WORK ITEM: Write out exactly the lines of the entries below from the one holding "(hf : f ≠ .verifyFirst" to the one holding "by simp [State.setFlight, hf]⟩", inclusive, and leave out all other lines.

INFORMATION:
-- ==== Sys2Proof/Proofs/WorkEntry.lean ====
section
/-! An ENTER from the hand-over to its answer, and the ends of writes: what each step leaves of the invariant. -/

namespace Sys2Proof.Machine

/-! ## The end of a row -/

/-- The clock is as it was, and the pair phase stands where it stood or where FALLBACK lets it. -/
def SameClock (s t : State) : Prop :=
  t.clock = s.clock ∧ (t.atl.phase = true → s.atl.phase = true ∨ s.tbu.state = .fallback)

theorem SameClock.refl (s : State) : SameClock s s := ⟨rfl, .inl⟩

theorem SameClock.timebase {s t : State} (h : SameClock s t) : t.tbu.state = s.tbu.state :=
  congrArg (fun c => c.1.1) h.1

theorem SameClock.run {s t : State} (h : SameClock s t) : t.tbu.run = s.tbu.run := congrArg (fun c => c.1.2) h.1

theorem SameClock.clockFault {s t : State} (h : SameClock s t) : t.acc.clockFault = s.acc.clockFault :=
  congrArg (fun c => c.2.1) h.1

theorem SameClock.caseOpen {s t : State} (h : SameClock s t) : t.acc.caseOpen = s.acc.caseOpen :=
  congrArg (fun c => c.2.2.1) h.1

theorem SameClock.caseIsOpen {s t : State} (h : SameClock s t) : t.ssv.caseIsOpen = s.ssv.caseIsOpen :=
  congrArg (fun c => c.2.2.2) h.1

theorem SameClock.trans {s t u : State} (h : SameClock s t) (k : SameClock t u) : SameClock s u :=
  ⟨k.1.trans h.1, fun hu => (k.2 hu).elim h.2 fun hf => .inr (h.timebase ▸ hf)⟩

theorem SameClock.time {s t : State} (h : SameClock s t) (ht : s.TimeOk) : t.TimeOk :=
  ⟨by rw [h.run, h.timebase]; exact ht.run, fun hp => h.timebase ▸ (h.2 hp).elim ht.phase id,
    by rw [h.clockFault, h.timebase]; exact ht.clockFault, by rw [h.caseOpen, h.caseIsOpen]; exact ht.caseOpen⟩

/-- What a row leaves, where a link may have come to wait or may wait no more. -/
def Ends (s t : State) : Prop := s.Body → s.Rest → t.Body ∧ t.Rest ∧ SameClock s t

theorem Work.ends {s t : State} (h : Work s t) : Ends s t := fun hb hr =>
  ⟨(h hb hr).1.body, (h hb hr).2, (h hb hr).1.clock, fun hp => .inl ((h hb hr).1.phase hp)⟩

theorem Ends.trans {s t u : State} (h : Ends s t) (k : Ends t u) : Ends s u := by
  intro hb hr
  obtain ⟨htb, htr, ht⟩ := h hb hr
  obtain ⟨hub, hur, hu⟩ := k htb htr
  exact ⟨hub, hur, ht.trans hu⟩

theorem Work.then {s t u : State} (h : Work s t) (k : Ends t u) : Ends s u := h.ends.trans k

theorem ends_refl (s : State) : Ends s s := (work_refl s).ends

theorem ends_of {s t : State} (h : s.Body → s.Rest → Ends s t) : Ends s t := fun hb hr => h hb hr hb hr

theorem ends_ite {s t u : State} {c : Prop} [Decidable c] (h : c → Ends s t) (k : ¬ c → Ends s u) :
    Ends s (if c then t else u) := by
  split
  · exact h ‹_›
  · exact k ‹_›

/-- A row whose work ends with the parts in place keeps the invariant. -/
theorem Ends.inv {s u t : State} (h : Ends s u) (hs : s.Inv) (ht : finish u = .next t) : t.Inv :=
  let ⟨hb, hr, hu⟩ := h hs.body hs.rest
  inv_of_finish hb hr (hu.time hs.time) ht

/-! ## Links that come to wait -/

theorem Kept.panelFree {s t : State} (h : Kept s t) (hs : s.panelFree) : t.panelFree := fun hm => hs (h.stores _ hm)

/-- No flight, no write of a flight. -/
theorem State.Body.noFlightWrite {s : State} (hb : s.Body)
    (hf : ∀ f, s.keu.flight = some f → ∀ p, f.awaits p = false) : s.noFlightWrite := by
  intro e he
  by_contra ho
  obtain ⟨f, hg, ha⟩ := hb.wait.flight e he (by simpa using ho)
  rw [hf f hg] at ha
  cases ha

/-- An ENTER is handed on by a P-link that waits for nothing (R33). -/
theorem ends_handOn {f : Flight} {s : State} (hp : Link.p ∉ s.waiters) (hr : s.liu.p.slot.isRunning = true)
    (hf : f = .verifyFirst ∨ f = .verifyConfirm → Config.minDigits ≤ s.keu.digits.length) : Ends s (s.handOn f) := by
  refine Ends.trans (t := s.onKeu (Keu.handedOn f)) (fun hb hrest => ⟨?_, hrest, rfl, .inl⟩)
    ((keeps_runLong .p _).framed (runLong_frame _ _)).ends
  · have hno : s.keu.flight = none := by
      by_contra hn
      exact hp (by rw [State.waiters_eq]; simp [waitersOf, Option.isSome_iff_ne_none.2 hn])
    have hw : waitersOf (some f) s.plu.inflight s.rsc = .p :: waitersOf s.keu.flight s.plu.inflight s.rsc := by
      simp [waitersOf, hno]
    have hnone : s.noFlightWrite := hb.noFlightWrite fun f hf => by rw [hno] at hf; cases hf
    refine { hb with keu := ?_, wait := ⟨?_, fun l hl => ?_, fun e he ho => ?_, hb.wait.single⟩ }
    · exact ⟨hb.keu.digits, hb.keu.dialogue, by simp [Keu.handedOn], fun _ => rfl,
        fun hg => hf (by simpa [Keu.handedOn] using hg)⟩
    · show (waitersOf (some f) s.plu.inflight s.rsc).Nodup
      rw [hw]
      exact List.nodup_cons.2 ⟨s.waiters_eq ▸ hp, hb.wait.once⟩
    · have hl : l ∈ waitersOf (some f) s.plu.inflight s.rsc := hl
      rw [hw] at hl
      rcases List.mem_cons.1 hl with rfl | hl
      · exact hr
      · exact hb.wait.running l hl
    · rw [hnone e he] at ho; cases ho

/-- The flight goes on to another point of it. -/
theorem work_setFlight {f : Flight} {s : State} (hs : s.keu.flight.isSome = true) (hn : s.noFlightWrite)
    (hf : f ≠ .verifyFirst ∧ f ≠ .verifyConfirm) : Work s (s.setFlight f) := by
  have hw : waitersOf (some f) s.plu.inflight s.rsc = waitersOf s.keu.flight s.plu.inflight s.rsc := by
    simp [waitersOf, hs]
  refine Keeps.same (fun hb => ⟨{ hb with keu := ?_, wait := ?_ }, rfl, id, fun _ h => h, fun _ => hs, fun _ h _ => h⟩)
    rfl rfl
  · exact ⟨hb.keu.digits, hb.keu.dialogue, iff_of_true rfl (hb.keu.flight.1 hs), fun _ => hb.keu.timer hs,
      by simp [State.setFlight, hf]⟩
  · refine ⟨?_, ?_, fun e he ho => ?_, hb.wait.single⟩
    · exact (congrArg List.Nodup hw).mpr hb.wait.once
    · intro l hl
      exact hb.wait.running l (hw ▸ hl)
    · rw [hn e he] at ho; cases ho

/-- The write that a flight waits for is requested. -/
theorem ends_flightWrite {c : Contents} {p : Purpose} {f : Flight} {s : State} (hc : s.Body → c.Ok)
    (hw : p.waiter = none) (hf : s.keu.flight = some f) (ha : f.awaits p = true) (hn : s.noFlightWrite) :
    Ends s (s.requestWrite c p) := by
  refine fun hb hr => ⟨{ hb with rsc := hb.rsc.request (hc hb), wait := ?_ }, hr,
    rfl, .inl⟩
  have hsub := (List.Sublist.refl (if s.keu.flight.isSome then [Link.p] else [])).append
    (storeWaiters_request (gs := s.plu.inflight) (r := s.rsc) (e := ⟨c, p⟩) hw)
  refine ⟨hb.wait.once.sublist hsub, fun l hl => hb.wait.running l (hsub.subset hl), fun e he ho => ?_, ?_⟩
  · rcases Rsc.mem_request he with rfl | he
    · exact ⟨f, hf, ha⟩
    · rw [hn e he] at ho; cases ho
  · obtain ⟨pre, old, post, hr, hq⟩ := s.rsc.request_split ⟨c, p⟩
    have hpre : pre.filter (fun e => e.purpose.ofFlight) = [] :=
      List.filter_eq_nil_iff.2 fun e he => by simp [hn e (by simp [hr, he])]
    have hpost : post.filter (fun e => e.purpose.ofFlight) = [] :=
      List.filter_eq_nil_iff.2 fun e he => by simp [hn e (by simp [hr, he])]
    show ((s.rsc.request ⟨c, p⟩).entries.filter fun e => e.purpose.ofFlight).length ≤ 1
    rw [hq, List.filter_append, List.filter_cons, hpre, hpost]
    split <;> simp

/-- A write is requested that a link with a command running, which waits for nothing, will wait for. -/
theorem ends_awaitedWrite {c : Contents} {p : Purpose} {l : Link} {s : State} (hc : s.Body → c.Ok)
    (hw : p.waiter = some l) (hp : p.ofFlight = false) (hl : l ∉ s.waiters) (hr : (s.liu.port l).slot.isRunning = true) :
    Ends s ((s.requestWrite c p).runLong l) := by
  refine Ends.trans (t := s.requestWrite c p) (fun hb hrest => ⟨{ hb with rsc := hb.rsc.request (hc hb), wait := ?_ },
    hrest, rfl, .inl⟩)
    ((keeps_runLong l _).framed (runLong_frame _ _)).ends
  obtain ⟨pre, old, post, hre, hq⟩ := s.rsc.request_split ⟨c, p⟩
  have hperm : (waitersOf s.keu.flight s.plu.inflight (s.rsc.request ⟨c, p⟩)).Perm
      (l :: ((if s.keu.flight.isSome then [Link.p] else []) ++ s.plu.inflight.filterMap Staging.requester ++
        (pre ++ post).filterMap fun e => e.purpose.waiter)) := by
    simp only [waitersOf, storeWaiters, hq, List.filterMap_append, List.filterMap_cons, hw]
    rw [← List.append_assoc, ← List.append_assoc, ← List.append_assoc]
    exact List.perm_middle
  have hsub : ((if s.keu.flight.isSome then [Link.p] else []) ++ s.plu.inflight.filterMap Staging.requester ++
      (pre ++ post).filterMap fun e => e.purpose.waiter).Sublist (waitersOf s.keu.flight s.plu.inflight s.rsc) := by
    simp only [waitersOf, storeWaiters, hre, List.append_assoc]
    refine (List.Sublist.refl _).append ((List.Sublist.refl _).append (List.Sublist.filterMap _ ?_))
    exact (List.Sublist.refl _).append (List.sublist_append_right _ _)
  rw [State.waiters_eq] at hl
  refine ⟨hperm.nodup_iff.2 (List.nodup_cons.2 ⟨fun hm => hl (hsub.subset hm), hb.wait.once.sublist hsub⟩),
    fun m hm => ?_, fun e he ho => ?_, (ofFlight_request (e := ⟨c, p⟩) hp).length_le.trans hb.wait.single⟩
  · rcases List.mem_cons.1 (hperm.subset hm) with rfl | hm
    · exact hr
    · exact hb.wait.running m (hsub.subset hm)
  · rcases Rsc.mem_request he with rfl | he
    · rw [hp] at ho; cases ho
    · exact hb.wait.flight e he ho

/-- Well-formed parts are staged for a link with a command running that waits for nothing (R124). -/
theorem ends_stage {l : Link} {parts : PendingSet} {kind : StagingKind} {s : State}
    (hw : s.Body → parts.wellFormed = true) (hl : l ∉ s.waiters) (hr : (s.liu.port l).slot.isRunning = true) :
    Ends s (s.stage l parts kind) := by
  unfold State.stage
  extract_lets g t
  refine Ends.trans (t := t) (fun hb hrest => ⟨{ hb with plu := ?_, wait := ?_ }, hrest,
      rfl, .inl⟩)
    (((keeps_requestPendingSet t).framed (requestPendingSet_frame t)).trans
      ((keeps_runLong l _).framed (runLong_frame _ _))).ends
  · refine { hb.plu with inflight := fun k hk => ?_ }
    rcases List.mem_append.1 hk with hk | hk
    · exact hb.plu.inflight k hk
    · rw [List.mem_singleton.1 hk]
      exact hw hb
  · have hperm : (waitersOf s.keu.flight (s.plu.inflight ++ [g]) s.rsc).Perm
        (l :: waitersOf s.keu.flight s.plu.inflight s.rsc) := by
      simp only [waitersOf, storeWaiters, List.filterMap_append]
      rw [← List.append_assoc, ← List.append_assoc, ← List.append_assoc, List.append_assoc]
      exact List.perm_middle
    rw [State.waiters_eq] at hl
    refine ⟨hperm.nodup_iff.2 (List.nodup_cons.2 ⟨hl, hb.wait.once⟩), fun m hm => ?_, hb.wait.flight, hb.wait.single⟩
    rcases List.mem_cons.1 (hperm.subset hm) with rfl | hm
    · exact hr
    · exact hb.wait.running m hm

/-! ## An entry from its ENTER to its answer (R44 to R49) -/

/-- A P-link that waits for nothing has no ENTER in flight. -/
theorem State.no_flight_of_free {s : State} (hp : Link.p ∉ s.waiters) : s.keu.flight = none := by
  by_contra hn
  exact hp (by rw [State.waiters_eq]; simp [waitersOf, Option.isSome_iff_ne_none.2 hn])

theorem State.Body.noFlightWrite_of_free {s : State} (hb : s.Body) (hp : Link.p ∉ s.waiters) : s.noFlightWrite :=
  hb.noFlightWrite fun f hf => by rw [State.no_flight_of_free hp] at hf; cases hf

/-- Work whose end answers the attempt in flight. -/
theorem Work.answered {s t : State} (h : Work s t) (a : AttemptAnswer) (hn : s.noFlightWrite) (hp : s.panelFree) :
    Work s (t.endAttempt a) := work_of fun hb hr =>
  h.trans (work_endAttempt a ((h hb hr).1.noFlightWrite hn) ((h hb hr).1.panelFree hp))

theorem ends_evaluate {s : State} (hp : Link.p ∉ s.waiters) (hr : s.liu.p.slot.isRunning = true) :
    Ends s s.evaluate := by
  refine ends_of fun hb _ => ?_
  have hn : (s.handOn .preCount).noFlightWrite := hb.noFlightWrite_of_free hp
  have hpf : (s.handOn .preCount).panelFree := State.panelFree_of_free (s := s) hp
  have hh : Ends s (s.handOn .preCount) := ends_handOn hp hr (by simp)
  exact ends_ite
    (fun _ => hh.trans (ends_flightWrite (c := .limiter _) (fun _ => trivial) rfl (f := .preCount) rfl rfl hn))
    fun _ => hh.trans ((work_startWipe _ _).answered _ hn hpf).ends

theorem work_setLimiter (r : Limiter) (s : State) : Work s (s.setLimiter r) := (keeps_onAtl id).same rfl rfl

theorem work_preCountDone (r : Limiter) {s : State} (hf : s.keu.flight.isSome = true) (hn : s.noFlightWrite) :
    Work s (s.preCountDone r) :=
  (work_setLimiter r s).trans (work_setFlight hf hn (by simp))

theorem work_evaluationHalted {s : State} (hn : s.noFlightWrite) (hp : s.panelFree) : Work s s.evaluationHalted :=
  (work_enterHalted s).answered _ hn hp

theorem work_startPenalty (n : Nat) (s : State) : Work s (s.startPenalty n) := (keeps_onAtl (by simp)).same rfl rfl

theorem work_postP (e : Event) (s : State) : Work s (s.postP e) := (keeps_postP e s).framed (postP_frame e s)

theorem work_reportPenalty (s : State) : Work s s.reportPenalty :=
  work_ite (fun h => work_changeAccess (by rw [h]; rfl) rfl (.inl (by rw [h]; decide))) fun _ => work_refl s

theorem work_failAttemptOfEntry (b : Bool) {s : State} (hn : s.noFlightWrite) (hp : s.panelFree) :
    Work s (s.failAttemptOfEntry b) :=
  work_ite (fun _ => (work_startWipe _ s).answered _ hn hp) fun _ =>
    work_ite (fun _ => work_endAttempt _ hn hp) fun _ =>
      ((work_startPenalty _ s).trans <| (work_reportPenalty _).trans (work_postP _ _)).answered _ hn hp

theorem work_grant (i : SlotIx) {s : State} (hn : s.noFlightWrite) (hp : s.panelFree) : Work s (s.grant i) :=
  Work.answered (work_ite (fun h => work_ite (fun _ => work_openUnlocked h) fun _ => work_openConfig h)
    fun _ => work_refl s) _ hn hp

/-- A count below its saturation may be raised in a well-formed record (R11). -/
theorem slotWellFormed_bump {i : SlotIx} {r : SlotRecord} (h : slotWellFormed i r = true) (hs : r.saturated = false) :
    slotWellFormed i r.bump = true := by
  have hfields : slotWellFormed.slotFieldsOk i r = true → slotWellFormed.slotFieldsOk i r.bump = true := by
    intro hf
    simp only [slotWellFormed.slotFieldsOk, Bool.and_eq_true, SlotRecord.bump] at hf ⊢
    refine ⟨⟨hf.1.1, ?_⟩, hf.2⟩
    have hu := hf.1.2
    cases hr : r.uses with
    | none => rw [hr] at hu; cases hu
    | some n =>
      rw [hr] at hu
      have hne : n ≠ Config.max16 := fun he => by simp [SlotRecord.saturated, hr, he] at hs
      exact decide_eq_true (Nat.succ_le_of_lt (lt_of_le_of_ne (of_decide_eq_true hu) hne))
  have hb : r.bump.state = r.state := rfl
  unfold slotWellFormed at h ⊢
  rw [hb]
  cases hst : r.state with
  | empty =>
    simp only [hst, beq_iff_eq] at h ⊢
    rw [h]; rfl
  | active => exact hfields (by simpa only [hst] using h)
  | barred =>
    simp only [hst, Bool.and_eq_true] at h ⊢
    exact ⟨h.1, hfields h.2⟩
  | spent =>
    simp only [hst, Bool.and_eq_true, beq_iff_eq] at h ⊢
    refine ⟨h.1, ?_⟩
    rw [h.2]; rfl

OUTPUT FOR THIS TASK:
    (hf : f ≠ .verifyFirst ∧ f ≠ .verifyConfirm) : Work s (s.setFlight f) := by
  have hw : waitersOf (some f) s.plu.inflight s.rsc = waitersOf s.keu.flight s.plu.inflight s.rsc := by
    simp [waitersOf, hs]
  refine Keeps.same (fun hb => ⟨{ hb with keu := ?_, wait := ?_ }, rfl, id, fun _ h => h, fun _ => hs, fun _ h _ => h⟩)
    rfl rfl
  · exact ⟨hb.keu.digits, hb.keu.dialogue, iff_of_true rfl (hb.keu.flight.1 hs), fun _ => hb.keu.timer hs,
      by simp [State.setFlight, hf]⟩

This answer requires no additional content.